• Guest Blog, Claire Barker: What does the future hold for FE recruitment?

    800 450 Jack Wynn

    Further Education (FE) is in the midst of arguably the toughest climate yet; caught between a national recruitment shortage, rising student expectations and increasing costs – exacerbated by self-regulation, funding cuts, changes to Department for Work and Pensions (DWP) work programmes, new legislation such as the apprenticeship levy, a changing political landscape and the impact of regional devolution. One thing is certain – change in the sector is constant and still gathering speed, with FE leaders facing a daunting set of challenges.

    If the balancing act of fulfilling safeguarding obligations with depleting budgets – with area reviews serving as a metaphorical spanner in the works – wasn’t enough of a test for those individuals with people and budget responsibilities, it is the crucial overarching mission of sustaining a viable and adaptable model to power organisational success, that only adds pressure to this.

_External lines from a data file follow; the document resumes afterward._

-- ==== Sys2Proof/Machine/Branch.lean ====
section
/-! DEFINITION. Branches (45_branch.md, R205 to R211): the offset is rendered, no target is formed (R34).
For each instruction the record its rule drives, and its meaning: the output ports take that record. -/

namespace Sys2Proof.Machine

/-- R206: the record of `beq`. -/
def recordBeq (rs1 rs2 : Reg) (imm : Word) (inp : Inputs) : Out :=
  recognisedOut inp 36 "beq" .B (.branch rs1 rs2) imm

/-- R206: `beq` drives its record. -/
def execBeq (rs1 rs2 : Reg) (imm : Word) (s : State) : Host.Outcome State Fault Refusal :=
  driveOut (recordBeq rs1 rs2 imm s.inp) s

/-- R207: the record of `bne`. -/
def recordBne (rs1 rs2 : Reg) (imm : Word) (inp : Inputs) : Out :=
  recognisedOut inp 37 "bne" .B (.branch rs1 rs2) imm

/-- R207: `bne` drives its record. -/
def execBne (rs1 rs2 : Reg) (imm : Word) (s : State) : Host.Outcome State Fault Refusal :=
  driveOut (recordBne rs1 rs2 imm s.inp) s

/-- R208: the record of `blt`. -/
def recordBlt (rs1 rs2 : Reg) (imm : Word) (inp : Inputs) : Out :=
  recognisedOut inp 38 "blt" .B (.branch rs1 rs2) imm

/-- R208: `blt` drives its record. -/
def execBlt (rs1 rs2 : Reg) (imm : Word) (s : State) : Host.Outcome State Fault Refusal :=
  driveOut (recordBlt rs1 rs2 imm s.inp) s

/-- R209: the record of `bge`. -/
def recordBge (rs1 rs2 : Reg) (imm : Word) (inp : Inputs) : Out :=
  recognisedOut inp 39 "bge" .B (.branch rs1 rs2) imm

/-- R209: `bge` drives its record. -/
def execBge (rs1 rs2 : Reg) (imm : Word) (s : State) : Host.Outcome State Fault Refusal :=
  driveOut (recordBge rs1 rs2 imm s.inp) s

/-- R210: the record of `bltu`. -/
def recordBltu (rs1 rs2 : Reg) (imm : Word) (inp : Inputs) : Out :=
  recognisedOut inp 40 "bltu" .B (.branch rs1 rs2) imm

/-- R210: `bltu` drives its record. -/
def execBltu (rs1 rs2 : Reg) (imm : Word) (s : State) : Host.Outcome State Fault Refusal :=
  driveOut (recordBltu rs1 rs2 imm s.inp) s

/-- R211: the record of `bgeu`. -/
def recordBgeu (rs1 rs2 : Reg) (imm : Word) (inp : Inputs) : Out :=
  recognisedOut inp 41 "bgeu" .B (.branch rs1 rs2) imm

/-- R211: `bgeu` drives its record. -/
def execBgeu (rs1 rs2 : Reg) (imm : Word) (s : State) : Host.Outcome State Fault Refusal :=
  driveOut (recordBgeu rs1 rs2 imm s.inp) s

end Sys2Proof.Machine
end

    The transformation of colleges was much talked about at the recent AoC Conference, and is clearly necessary in the context of ever greater social need, an increasingly competitive marketplace, mergers, federations and so forth. However, the same resounding question on everyone’s lips: who is going to actually do it and how? A well-led HR department should be right at the heart of the transformation, serving as evangelical advocates of change and recognising that people are the greatest resource. However, with this onerous task requiring the full attention and sole focus of HR and hiring managers, when it comes to recruiting, some colleges are often left with little or no time to review their supply cover provision and plan this accordingly.

    With barriers such as declining pay – especially when compared to pay offered by schools – severe shortages in certain specialisms; a lack of understanding when it comes to transitioning trainee teachers into FE; and challenging common misconceptions of the profession, colleges are fighting to win the hearts and minds of their future workforce.

    An innovative, technology-driven, self-funded solution is now being adopted by a handful of pioneering colleges, alleviating HR and hiring managers of the burdens often associated with recruitment.  A framework-compliant ‘neutral vendor’ model like de Poel allows colleges to engage with recruitment agencies and manage their supply cover in a more cost-effective and strategic way. This comprises of significant improvements and efficiency savings, streamlined administration, access to an increased talent pool of teaching professionals and recruitment agencies that compete on quality, not price.

    The model works by creating a carefully selected, compliant, agency panel whereby all suppliers agree to standardised terms and conditions and rates. This is supported by a technology platform like de Poel’s e-tips® which locks these rates down, enabling candidate bookings to ordered through the system – a simple, easy and quick way to track and manage the recruitment process.

    Importantly, the right neutral vendor solution will offer all of the above, whilst still championing fair pay for teachers and ensuring all supplying agencies support candidates on a programme of Continuous Professional Development (CPD), specifically related to delivering supply in colleges.

    With 15,000 less teachers since 2009, now is a critical time for FE to further get to grips with recruitment. Colleges are increasingly looking to their counterparts in the temporary supply recruitment space, as means to procuring a cost-effective, engaged workforce, able to expand and contract concurrently with the ebb and flow of the academic calendar and their own specific requirements.

    Whilst there is no overnight solution, a neutral vendor model can alleviate the pressures of recruitment by working collaboratively with colleges to help them realise significant improvements and efficiencies within just three to six months. Typical savings of up to 15 per cent within supply staffing agency spend are not uncommon with suppliers working to transparent KPIs and toward a common goal, channeled through an independent intermediary focused solely on the college’s best interests – one less thing to keep busy FE leaders awake at night.